2. SIZE AND PHOTOMETRY

2.1. Size from Radial Offset

The size of the central moonlet, which is not directly seen, can be inferred from the radial offset Δr between the leading and trailing azimuthally aligned lobes of the propeller (Figure 1(b)). Initial simulations suggested that the radial separation between the density-depleted regions on either side of a moonlet is Δr ∼ 4r_H (Seiß et al. 2005), where r_H is the Hill radius; interpretation of recent N-body simulations including mutual self-gravity and particle-size distributions is more complex due to moonlet accretion during the simulation, but the relationship Δr ∼ 4r_H appears to hold (Lewis & Stewart 2009). Assuming that the density of the central moonlet is such that it fills its Roche lobe, and thus the moonlet's mean radius $\bar{R}$ is approximately 0.72 times its Hill radius (Porco et al. 2007), we then expect $\bar{R} \sim 0.18 \Delta r$ .

In the Propeller Belts, what appear morphologically to be the density-depleted regions within individual propellers unexpectedly appear bright against the background ring. Sremčević et al. (2007) suggested brightening due to temporary liberation of regolith, while Tiscareno et al. (2010) investigated the role that disruption of self-gravity wakes might play in brightening propeller structures. Whatever the cause, brightened regions may blend, or even be primarily associated, with density-enhanced regions at larger values of Δr (e.g., Sremčević et al. 2007 suggested Δr ∼ (9 ± 1)r_H for density enhancements), so that $\bar{R} \lesssim 0.18 \Delta r$ should be regarded as an upper limit.

Some of the largest propellers seen in the trans-Encke region show, for the first time, both bright and dark components (Figures 1(b)–(d)). For these, the density-enhanced and density-depleted regions can be clearly separated, under the assumption that the density-enhanced regions are brighter (darker) on the lit (unlit) face of the rings.⁹ Indeed, in some images of giant propellers the morphology is clearly that of density-enhanced regions, including the bright ribbon connecting "Earhart's" two bright lobes (Figure 1(g)) and "Blériot's" bright lobes that are sometimes seen wrapped around dark wings (density-depleted regions) with a great deal more azimuthal extent (Figure 1(e)).

However, our measurements of Δr in these cases (Figure 2) show that further photometric and theoretical understanding is needed before the size of the central moonlet can be confidently obtained from Δr to accuracy better than a factor of several (making the mass uncertain by about an order of magnitude). We expected to find that relative-bright features on the lit face of the rings and relative-dark features on the unlit face would be the same (density-enhanced) components of the propeller, and similarly that relative-dark features on the lit face and relative-bright features on the unlit face would be the same (density-depleted) components, but in measured Δr values for propeller "Blériot" (the only one for which all four aspects are seen) the radial separations all differ from each other.

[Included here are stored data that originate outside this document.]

/-! ### DmaE -/

@[simp] theorem dmaE_setDmaE (s : State) (n j : Nat) (v : DmaE) : dmaE (setDmaE s n v) j = if j = n then v else dmaE s j :=
  tget_tput _ _ _ _ _
@[simp] theorem dmaE_advance (t : Nat) (s : State) (n : Nat) : dmaE (advance t s) n = dmaE s n := rfl
@[simp] theorem setDmaE_wall (s : State) (n : Nat) (v : DmaE) : (setDmaE s n v).wall = s.wall := rfl
@[simp] theorem setDmaE_dev (s : State) (n : Nat) (v : DmaE) : (setDmaE s n v).dev = s.dev := rfl
@[simp] theorem setDmaE_free (s : State) (n : Nat) (v : DmaE) : (setDmaE s n v).free = s.free := rfl
@[simp] theorem setDmaE_pins (s : State) (n : Nat) (v : DmaE) : (setDmaE s n v).pins = s.pins := rfl
@[simp] theorem setDmaE_nv (s : State) (n : Nat) (v : DmaE) : (setDmaE s n v).nv = s.nv := rfl
@[simp] theorem setDmaE_desk (s : State) (n : Nat) (v : DmaE) : (setDmaE s n v).desk = s.desk := rfl
@[simp] theorem setDmaE_par (s : State) (n : Nat) (v : DmaE) : (setDmaE s n v).par = s.par := rfl
@[simp] theorem setDmaE_ch (s : State) (n : Nat) (v : DmaE) : (setDmaE s n v).ch = s.ch := rfl
@[simp] theorem setDmaE_capture (s : State) (n : Nat) (v : DmaE) : (setDmaE s n v).capture = s.capture := rfl
@[simp] theorem setDmaE_amb (s : State) (n : Nat) (v : DmaE) : (setDmaE s n v).amb = s.amb := rfl
@[simp] theorem setDmaE_tal (s : State) (n : Nat) (v : DmaE) : (setDmaE s n v).tal = s.tal := rfl
@[simp] theorem setDmaE_ext (s : State) (n : Nat) (v : DmaE) : (setDmaE s n v).ext = s.ext := rfl
@[simp] theorem setDmaE_sch (s : State) (n : Nat) (v : DmaE) : (setDmaE s n v).sch = s.sch := rfl
@[simp] theorem setDmaE_srv (s : State) (n : Nat) (v : DmaE) : (setDmaE s n v).srv = s.srv := rfl
@[simp] theorem setDmaE_sns (s : State) (n : Nat) (v : DmaE) : (setDmaE s n v).sns = s.sns := rfl
@[simp] theorem setDmaE_nk (s : State) (n : Nat) (v : DmaE) : (setDmaE s n v).nk = s.nk := rfl
@[simp] theorem setDmaE_cal (s : State) (n : Nat) (v : DmaE) : (setDmaE s n v).cal = s.cal := rfl
@[simp] theorem setDmaE_str (s : State) (n : Nat) (v : DmaE) : (setDmaE s n v).str = s.str := rfl
@[simp] theorem setDmaE_tim (s : State) (n : Nat) (v : DmaE) : (setDmaE s n v).tim = s.tim := rfl
@[simp] theorem setDmaE_mot (s : State) (n : Nat) (v : DmaE) : (setDmaE s n v).mot = s.mot := rfl
@[simp] theorem setDmaE_lan (s : State) (n : Nat) (v : DmaE) : (setDmaE s n v).lan = s.lan := rfl
@[simp] theorem setDmaE_twn (s : State) (n : Nat) (v : DmaE) : (setDmaE s n v).twn = s.twn := rfl
@[simp] theorem setDmaE_rng (s : State) (n : Nat) (v : DmaE) : (setDmaE s n v).rng = s.rng := rfl
@[simp] theorem setDmaE_ic (s : State) (n : Nat) (v : DmaE) : (setDmaE s n v).ic = s.ic := rfl
@[simp] theorem setDmaE_mem (s : State) (n : Nat) (v : DmaE) : (setDmaE s n v).mem = s.mem := rfl
@[simp] theorem setDmaE_lgb (s : State) (n : Nat) (v : DmaE) : (setDmaE s n v).lgb = s.lgb := rfl
@[simp] theorem setDmaE_hlt (s : State) (n : Nat) (v : DmaE) : (setDmaE s n v).hlt = s.hlt := rfl
@[simp] theorem setDmaE_rst (s : State) (n : Nat) (v : DmaE) : (setDmaE s n v).rst = s.rst := rfl
@[simp] theorem setDmaE_pending (s : State) (n : Nat) (v : DmaE) : (setDmaE s n v).pending = s.pending := rfl
@[simp] theorem dmaS_setDmaE (s : State) (n j : Nat) (v : DmaE) : dmaS (setDmaE s n v) j = dmaS s j := rfl
@[simp] theorem dmaC_setDmaE (s : State) (n j : Nat) (v : DmaE) : dmaC (setDmaE s n v) j = dmaC s j := rfl

/-! ### NkCell -/

@[simp] theorem nkCell_setNkCell (s : State) (c j : Nat) (v : NkCell) : nkCell (setNkCell s c v) j = if j = c then v else nkCell s j :=
  tget_tput _ _ _ _ _
@[simp] theorem nkCell_advance (t : Nat) (s : State) (c : Nat) : nkCell (advance t s) c = nkCell s c := rfl
@[simp] theorem setNkCell_wall (s : State) (c : Nat) (v : NkCell) : (setNkCell s c v).wall = s.wall := rfl
@[simp] theorem setNkCell_dev (s : State) (c : Nat) (v : NkCell) : (setNkCell s c v).dev = s.dev := rfl
@[simp] theorem setNkCell_free (s : State) (c : Nat) (v : NkCell) : (setNkCell s c v).free = s.free := rfl
@[simp] theorem setNkCell_pins (s : State) (c : Nat) (v : NkCell) : (setNkCell s c v).pins = s.pins := rfl
@[simp] theorem setNkCell_nv (s : State) (c : Nat) (v : NkCell) : (setNkCell s c v).nv = s.nv := rfl
@[simp] theorem setNkCell_desk (s : State) (c : Nat) (v : NkCell) : (setNkCell s c v).desk = s.desk := rfl
@[simp] theorem setNkCell_par (s : State) (c : Nat) (v : NkCell) : (setNkCell s c v).par = s.par := rfl
@[simp] theorem setNkCell_ch (s : State) (c : Nat) (v : NkCell) : (setNkCell s c v).ch = s.ch := rfl
@[simp] theorem setNkCell_capture (s : State) (c : Nat) (v : NkCell) : (setNkCell s c v).capture = s.capture := rfl
@[simp] theorem setNkCell_amb (s : State) (c : Nat) (v : NkCell) : (setNkCell s c v).amb = s.amb := rfl
@[simp] theorem setNkCell_tal (s : State) (c : Nat) (v : NkCell) : (setNkCell s c v).tal = s.tal := rfl
@[simp] theorem setNkCell_ext (s : State) (c : Nat) (v : NkCell) : (setNkCell s c v).ext = s.ext := rfl
@[simp] theorem setNkCell_sch (s : State) (c : Nat) (v : NkCell) : (setNkCell s c v).sch = s.sch := rfl
@[simp] theorem setNkCell_srv (s : State) (c : Nat) (v : NkCell) : (setNkCell s c v).srv = s.srv := rfl
@[simp] theorem setNkCell_sns (s : State) (c : Nat) (v : NkCell) : (setNkCell s c v).sns = s.sns := rfl
@[simp] theorem setNkCell_cal (s : State) (c : Nat) (v : NkCell) : (setNkCell s c v).cal = s.cal := rfl
@[simp] theorem setNkCell_str (s : State) (c : Nat) (v : NkCell) : (setNkCell s c v).str = s.str := rfl
@[simp] theorem setNkCell_tim (s : State) (c : Nat) (v : NkCell) : (setNkCell s c v).tim = s.tim := rfl
@[simp] theorem setNkCell_mot (s : State) (c : Nat) (v : NkCell) : (setNkCell s c v).mot = s.mot := rfl
@[simp] theorem setNkCell_lan (s : State) (c : Nat) (v : NkCell) : (setNkCell s c v).lan = s.lan := rfl
@[simp] theorem setNkCell_twn (s : State) (c : Nat) (v : NkCell) : (setNkCell s c v).twn = s.twn := rfl
@[simp] theorem setNkCell_rng (s : State) (c : Nat) (v : NkCell) : (setNkCell s c v).rng = s.rng := rfl
@[simp] theorem setNkCell_ic (s : State) (c : Nat) (v : NkCell) : (setNkCell s c v).ic = s.ic := rfl
@[simp] theorem setNkCell_dma (s : State) (c : Nat) (v : NkCell) : (setNkCell s c v).dma = s.dma := rfl
@[simp] theorem setNkCell_mem (s : State) (c : Nat) (v : NkCell) : (setNkCell s c v).mem = s.mem := rfl
@[simp] theorem setNkCell_lgb (s : State) (c : Nat) (v : NkCell) : (setNkCell s c v).lgb = s.lgb := rfl
@[simp] theorem setNkCell_hlt (s : State) (c : Nat) (v : NkCell) : (setNkCell s c v).hlt = s.hlt := rfl
@[simp] theorem setNkCell_rst (s : State) (c : Nat) (v : NkCell) : (setNkCell s c v).rst = s.rst := rfl
@[simp] theorem setNkCell_pending (s : State) (c : Nat) (v : NkCell) : (setNkCell s c v).pending = s.pending := rfl
@[simp] theorem pmon_setNkCell (s : State) (c j : Nat) (v : NkCell) : pmon (setNkCell s c v) j = pmon s j := rfl

end Sys2Proof.Machine
end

Similarly, while relative-bright features on the lit face do have consistently larger values of Δr than relative-bright features on the unlit face, as expected for (respectively) density-enhanced and density-depleted components, the ratios between the two are not consistent among the four propellers ("Blériot," "Post," "Santos-Dumont," and "Wright") that have been observed on both the lit and unlit faces of the rings.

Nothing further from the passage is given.